**ABOUT THIS TASK:** Of the records that follow, copy only the lines from the line containing "t, exec (.walkComplete" to the line containing "congrArg Host.Outcome.next (if_pos rfl)", both included, exactly as written.

━━━━

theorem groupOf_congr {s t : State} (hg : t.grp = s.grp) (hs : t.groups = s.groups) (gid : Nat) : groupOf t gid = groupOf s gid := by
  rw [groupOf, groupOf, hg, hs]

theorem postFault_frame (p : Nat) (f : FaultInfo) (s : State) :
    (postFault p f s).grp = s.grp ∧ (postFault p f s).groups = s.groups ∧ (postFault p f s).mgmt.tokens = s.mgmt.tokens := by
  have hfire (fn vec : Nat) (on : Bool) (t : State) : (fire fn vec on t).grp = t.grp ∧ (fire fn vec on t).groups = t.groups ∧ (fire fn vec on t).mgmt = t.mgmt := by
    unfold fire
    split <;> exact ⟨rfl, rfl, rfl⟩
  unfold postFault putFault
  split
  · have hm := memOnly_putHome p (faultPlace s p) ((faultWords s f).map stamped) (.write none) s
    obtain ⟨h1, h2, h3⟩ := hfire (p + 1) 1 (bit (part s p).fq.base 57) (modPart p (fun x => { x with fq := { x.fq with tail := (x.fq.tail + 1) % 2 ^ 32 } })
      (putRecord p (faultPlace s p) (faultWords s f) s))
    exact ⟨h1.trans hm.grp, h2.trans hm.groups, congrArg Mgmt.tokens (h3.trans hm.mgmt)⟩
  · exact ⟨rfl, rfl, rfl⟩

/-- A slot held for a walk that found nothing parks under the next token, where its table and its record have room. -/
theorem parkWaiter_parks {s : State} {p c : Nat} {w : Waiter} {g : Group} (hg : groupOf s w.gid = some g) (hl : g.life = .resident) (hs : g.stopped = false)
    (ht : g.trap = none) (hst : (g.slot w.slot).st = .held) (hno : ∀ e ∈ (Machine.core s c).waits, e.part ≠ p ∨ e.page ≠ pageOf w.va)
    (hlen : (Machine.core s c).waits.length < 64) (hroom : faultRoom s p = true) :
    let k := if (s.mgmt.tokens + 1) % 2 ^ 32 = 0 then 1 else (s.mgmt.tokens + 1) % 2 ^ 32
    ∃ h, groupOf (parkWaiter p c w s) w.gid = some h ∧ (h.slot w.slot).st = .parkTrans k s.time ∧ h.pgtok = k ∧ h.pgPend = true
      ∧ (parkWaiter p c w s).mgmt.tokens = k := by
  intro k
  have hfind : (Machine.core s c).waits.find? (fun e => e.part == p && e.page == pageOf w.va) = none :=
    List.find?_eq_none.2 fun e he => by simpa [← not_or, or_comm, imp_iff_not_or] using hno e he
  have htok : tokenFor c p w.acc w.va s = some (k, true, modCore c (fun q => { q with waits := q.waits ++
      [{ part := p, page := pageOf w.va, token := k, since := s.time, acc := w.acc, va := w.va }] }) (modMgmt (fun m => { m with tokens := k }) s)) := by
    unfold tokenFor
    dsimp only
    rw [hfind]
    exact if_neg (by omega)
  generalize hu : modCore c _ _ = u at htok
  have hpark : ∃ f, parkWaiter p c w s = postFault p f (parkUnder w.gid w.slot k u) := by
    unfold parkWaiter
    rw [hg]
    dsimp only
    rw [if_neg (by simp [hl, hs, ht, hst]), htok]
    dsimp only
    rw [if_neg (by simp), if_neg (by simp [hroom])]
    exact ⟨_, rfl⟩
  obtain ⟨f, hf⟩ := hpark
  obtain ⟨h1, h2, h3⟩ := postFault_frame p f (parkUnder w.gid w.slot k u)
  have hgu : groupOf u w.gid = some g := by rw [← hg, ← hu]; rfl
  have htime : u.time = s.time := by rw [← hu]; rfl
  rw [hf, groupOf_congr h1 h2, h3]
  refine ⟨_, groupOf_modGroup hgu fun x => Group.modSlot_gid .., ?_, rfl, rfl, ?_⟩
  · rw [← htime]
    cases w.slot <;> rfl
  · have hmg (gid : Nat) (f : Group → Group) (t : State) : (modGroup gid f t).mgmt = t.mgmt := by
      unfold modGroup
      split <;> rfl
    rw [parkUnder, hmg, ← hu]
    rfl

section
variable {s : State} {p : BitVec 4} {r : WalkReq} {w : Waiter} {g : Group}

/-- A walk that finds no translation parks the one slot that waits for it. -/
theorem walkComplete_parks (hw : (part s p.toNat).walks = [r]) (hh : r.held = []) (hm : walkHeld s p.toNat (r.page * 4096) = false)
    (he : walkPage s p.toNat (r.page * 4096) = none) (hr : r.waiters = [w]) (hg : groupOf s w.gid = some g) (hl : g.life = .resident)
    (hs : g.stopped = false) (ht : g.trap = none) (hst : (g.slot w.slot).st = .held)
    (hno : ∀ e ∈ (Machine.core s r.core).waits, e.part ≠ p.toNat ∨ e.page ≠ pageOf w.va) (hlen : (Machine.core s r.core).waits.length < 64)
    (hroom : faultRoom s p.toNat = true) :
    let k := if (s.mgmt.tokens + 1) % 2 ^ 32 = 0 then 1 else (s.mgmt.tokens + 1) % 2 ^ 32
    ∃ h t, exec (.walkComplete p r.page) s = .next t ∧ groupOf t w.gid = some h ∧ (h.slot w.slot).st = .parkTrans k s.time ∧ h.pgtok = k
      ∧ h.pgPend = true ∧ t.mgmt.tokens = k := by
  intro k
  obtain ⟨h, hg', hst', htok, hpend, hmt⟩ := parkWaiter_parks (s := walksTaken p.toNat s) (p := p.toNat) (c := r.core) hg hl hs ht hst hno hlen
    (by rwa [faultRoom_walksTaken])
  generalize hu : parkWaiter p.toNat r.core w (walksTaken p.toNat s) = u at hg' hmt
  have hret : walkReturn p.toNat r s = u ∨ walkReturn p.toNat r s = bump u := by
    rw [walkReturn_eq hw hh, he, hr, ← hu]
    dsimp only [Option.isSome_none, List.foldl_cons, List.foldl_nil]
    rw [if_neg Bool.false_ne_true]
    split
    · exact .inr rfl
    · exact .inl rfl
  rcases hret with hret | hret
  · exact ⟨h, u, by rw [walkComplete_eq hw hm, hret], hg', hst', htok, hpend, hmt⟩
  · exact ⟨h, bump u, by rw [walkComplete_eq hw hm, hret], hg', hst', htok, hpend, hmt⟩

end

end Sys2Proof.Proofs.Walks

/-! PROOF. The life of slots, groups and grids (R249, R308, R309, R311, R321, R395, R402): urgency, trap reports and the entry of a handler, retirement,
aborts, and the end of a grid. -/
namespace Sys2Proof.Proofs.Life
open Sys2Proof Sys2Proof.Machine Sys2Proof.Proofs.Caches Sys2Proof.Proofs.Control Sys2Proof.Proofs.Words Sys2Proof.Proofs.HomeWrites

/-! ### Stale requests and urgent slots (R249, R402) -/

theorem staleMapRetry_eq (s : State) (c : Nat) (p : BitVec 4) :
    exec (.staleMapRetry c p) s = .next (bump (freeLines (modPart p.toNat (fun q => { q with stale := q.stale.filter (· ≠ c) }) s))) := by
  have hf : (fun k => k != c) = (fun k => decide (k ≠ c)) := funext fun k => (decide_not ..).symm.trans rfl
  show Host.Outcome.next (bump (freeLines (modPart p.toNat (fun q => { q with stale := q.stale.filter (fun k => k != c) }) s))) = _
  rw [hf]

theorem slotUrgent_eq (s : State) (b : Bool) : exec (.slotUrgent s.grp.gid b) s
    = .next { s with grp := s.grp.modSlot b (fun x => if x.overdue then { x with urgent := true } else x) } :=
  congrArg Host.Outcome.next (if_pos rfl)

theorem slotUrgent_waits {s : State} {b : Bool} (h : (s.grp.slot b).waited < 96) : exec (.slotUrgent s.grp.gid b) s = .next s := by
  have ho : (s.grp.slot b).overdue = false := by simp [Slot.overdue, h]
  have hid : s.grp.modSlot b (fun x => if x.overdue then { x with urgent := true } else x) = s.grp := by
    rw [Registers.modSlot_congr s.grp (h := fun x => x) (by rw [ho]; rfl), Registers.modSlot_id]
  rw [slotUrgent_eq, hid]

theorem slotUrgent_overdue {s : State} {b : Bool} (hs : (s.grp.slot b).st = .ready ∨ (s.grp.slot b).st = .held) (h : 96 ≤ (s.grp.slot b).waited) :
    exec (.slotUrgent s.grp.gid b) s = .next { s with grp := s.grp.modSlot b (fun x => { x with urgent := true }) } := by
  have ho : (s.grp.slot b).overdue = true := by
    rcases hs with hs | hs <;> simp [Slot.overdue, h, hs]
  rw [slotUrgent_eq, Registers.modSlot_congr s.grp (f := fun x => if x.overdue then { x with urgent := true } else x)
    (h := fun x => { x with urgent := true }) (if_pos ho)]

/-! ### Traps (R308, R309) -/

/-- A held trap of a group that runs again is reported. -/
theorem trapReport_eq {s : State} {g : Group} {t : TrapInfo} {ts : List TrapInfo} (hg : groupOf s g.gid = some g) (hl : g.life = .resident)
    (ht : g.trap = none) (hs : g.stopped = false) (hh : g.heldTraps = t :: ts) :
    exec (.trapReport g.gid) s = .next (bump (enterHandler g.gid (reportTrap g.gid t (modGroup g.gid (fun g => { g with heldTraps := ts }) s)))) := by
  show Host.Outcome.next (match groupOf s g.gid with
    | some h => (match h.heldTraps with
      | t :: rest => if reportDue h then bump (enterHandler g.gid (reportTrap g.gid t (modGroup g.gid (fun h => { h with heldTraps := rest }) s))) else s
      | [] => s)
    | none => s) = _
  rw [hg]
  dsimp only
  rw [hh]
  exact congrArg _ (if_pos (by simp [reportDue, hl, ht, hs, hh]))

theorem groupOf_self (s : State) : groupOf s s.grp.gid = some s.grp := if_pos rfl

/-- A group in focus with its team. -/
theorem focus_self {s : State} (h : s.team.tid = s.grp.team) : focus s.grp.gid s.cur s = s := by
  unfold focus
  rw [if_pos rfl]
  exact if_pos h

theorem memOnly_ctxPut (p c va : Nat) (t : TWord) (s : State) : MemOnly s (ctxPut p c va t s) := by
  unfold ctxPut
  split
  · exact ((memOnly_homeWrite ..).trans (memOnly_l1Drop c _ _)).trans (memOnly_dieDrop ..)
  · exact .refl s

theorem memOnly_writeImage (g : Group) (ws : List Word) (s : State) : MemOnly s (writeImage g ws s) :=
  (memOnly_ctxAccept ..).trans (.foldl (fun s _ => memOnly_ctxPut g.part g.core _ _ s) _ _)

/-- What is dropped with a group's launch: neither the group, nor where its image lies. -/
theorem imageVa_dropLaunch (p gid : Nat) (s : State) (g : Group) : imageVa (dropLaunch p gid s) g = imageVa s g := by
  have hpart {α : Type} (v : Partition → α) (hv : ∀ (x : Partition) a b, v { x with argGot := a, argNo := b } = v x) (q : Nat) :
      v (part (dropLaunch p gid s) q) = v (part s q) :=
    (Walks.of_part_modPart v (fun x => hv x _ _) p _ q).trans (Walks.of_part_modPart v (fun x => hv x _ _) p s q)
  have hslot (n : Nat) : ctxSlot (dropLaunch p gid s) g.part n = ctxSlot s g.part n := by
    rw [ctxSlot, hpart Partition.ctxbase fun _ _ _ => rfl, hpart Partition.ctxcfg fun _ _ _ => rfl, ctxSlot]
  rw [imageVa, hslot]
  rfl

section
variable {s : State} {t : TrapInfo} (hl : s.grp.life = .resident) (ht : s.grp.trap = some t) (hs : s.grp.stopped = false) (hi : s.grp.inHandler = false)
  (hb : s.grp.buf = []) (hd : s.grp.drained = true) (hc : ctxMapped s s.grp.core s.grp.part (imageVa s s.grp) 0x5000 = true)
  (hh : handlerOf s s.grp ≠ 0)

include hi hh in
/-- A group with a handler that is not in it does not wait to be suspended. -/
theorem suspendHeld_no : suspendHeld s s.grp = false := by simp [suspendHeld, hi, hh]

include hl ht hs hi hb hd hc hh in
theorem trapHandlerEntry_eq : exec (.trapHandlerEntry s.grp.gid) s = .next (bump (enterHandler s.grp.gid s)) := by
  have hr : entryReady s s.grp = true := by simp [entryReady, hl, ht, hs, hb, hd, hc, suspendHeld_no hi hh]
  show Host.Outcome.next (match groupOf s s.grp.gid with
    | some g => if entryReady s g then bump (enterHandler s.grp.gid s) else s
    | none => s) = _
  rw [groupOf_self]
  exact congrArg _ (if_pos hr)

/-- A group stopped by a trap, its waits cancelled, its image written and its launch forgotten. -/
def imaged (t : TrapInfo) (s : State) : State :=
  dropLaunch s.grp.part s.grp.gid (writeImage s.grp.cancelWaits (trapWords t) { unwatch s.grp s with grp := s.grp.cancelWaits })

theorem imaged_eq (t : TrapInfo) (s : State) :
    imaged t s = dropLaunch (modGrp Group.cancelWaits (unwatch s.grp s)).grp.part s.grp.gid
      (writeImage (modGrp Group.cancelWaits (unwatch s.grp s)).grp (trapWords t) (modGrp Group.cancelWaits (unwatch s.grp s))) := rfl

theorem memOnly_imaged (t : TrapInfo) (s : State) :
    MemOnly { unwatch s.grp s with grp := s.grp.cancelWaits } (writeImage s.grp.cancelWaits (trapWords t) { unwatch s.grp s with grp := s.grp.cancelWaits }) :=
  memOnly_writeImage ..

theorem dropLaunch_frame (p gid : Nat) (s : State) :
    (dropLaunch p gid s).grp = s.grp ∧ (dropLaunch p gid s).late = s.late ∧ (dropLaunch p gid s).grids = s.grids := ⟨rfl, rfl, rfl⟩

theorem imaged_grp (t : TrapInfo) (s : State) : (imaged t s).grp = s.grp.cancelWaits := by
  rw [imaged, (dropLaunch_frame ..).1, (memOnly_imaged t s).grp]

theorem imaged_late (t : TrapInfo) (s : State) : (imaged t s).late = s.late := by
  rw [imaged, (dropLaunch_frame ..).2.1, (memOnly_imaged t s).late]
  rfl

━━━━

**ANSWER FOR THIS EXERCISE:**
    ∃ h t, exec (.walkComplete p r.page) s = .next t ∧ groupOf t w.gid = some h ∧ (h.slot w.slot).st = .parkTrans k s.time ∧ h.pgtok = k
      ∧ h.pgPend = true ∧ t.mgmt.tokens = k := by
  intro k
  obtain ⟨h, hg', hst', htok, hpend, hmt⟩ := parkWaiter_parks (s := walksTaken p.toNat s) (p := p.toNat) (c := r.core) hg hl hs ht hst hno hlen
    (by rwa [faultRoom_walksTaken])
  generalize hu : parkWaiter p.toNat r.core w (walksTaken p.toNat s) = u at hg' hmt
  have hret : walkReturn p.toNat r s = u ∨ walkReturn p.toNat r s = bump u := by
    rw [walkReturn_eq hw hh, he, hr, ← hu]
    dsimp only [Option.isSome_none, List.foldl_cons, List.foldl_nil]
    rw [if_neg Bool.false_ne_true]
    split
    · exact .inr rfl
    · exact .inl rfl
  rcases hret with hret | hret
  · exact ⟨h, u, by rw [walkComplete_eq hw hm, hret], hg', hst', htok, hpend, hmt⟩
  · exact ⟨h, bump u, by rw [walkComplete_eq hw hm, hret], hg', hst', htok, hpend, hmt⟩

end

end Sys2Proof.Proofs.Walks

/-! PROOF. The life of slots, groups and grids (R249, R308, R309, R311, R321, R395, R402): urgency, trap reports and the entry of a handler, retirement,
aborts, and the end of a grid. -/
namespace Sys2Proof.Proofs.Life
open Sys2Proof Sys2Proof.Machine Sys2Proof.Proofs.Caches Sys2Proof.Proofs.Control Sys2Proof.Proofs.Words Sys2Proof.Proofs.HomeWrites

/-! ### Stale requests and urgent slots (R249, R402) -/

theorem staleMapRetry_eq (s : State) (c : Nat) (p : BitVec 4) :
    exec (.staleMapRetry c p) s = .next (bump (freeLines (modPart p.toNat (fun q => { q with stale := q.stale.filter (· ≠ c) }) s))) := by
  have hf : (fun k => k != c) = (fun k => decide (k ≠ c)) := funext fun k => (decide_not ..).symm.trans rfl
  show Host.Outcome.next (bump (freeLines (modPart p.toNat (fun q => { q with stale := q.stale.filter (fun k => k != c) }) s))) = _
  rw [hf]

theorem slotUrgent_eq (s : State) (b : Bool) : exec (.slotUrgent s.grp.gid b) s
    = .next { s with grp := s.grp.modSlot b (fun x => if x.overdue then { x with urgent := true } else x) } :=
  congrArg Host.Outcome.next (if_pos rfl)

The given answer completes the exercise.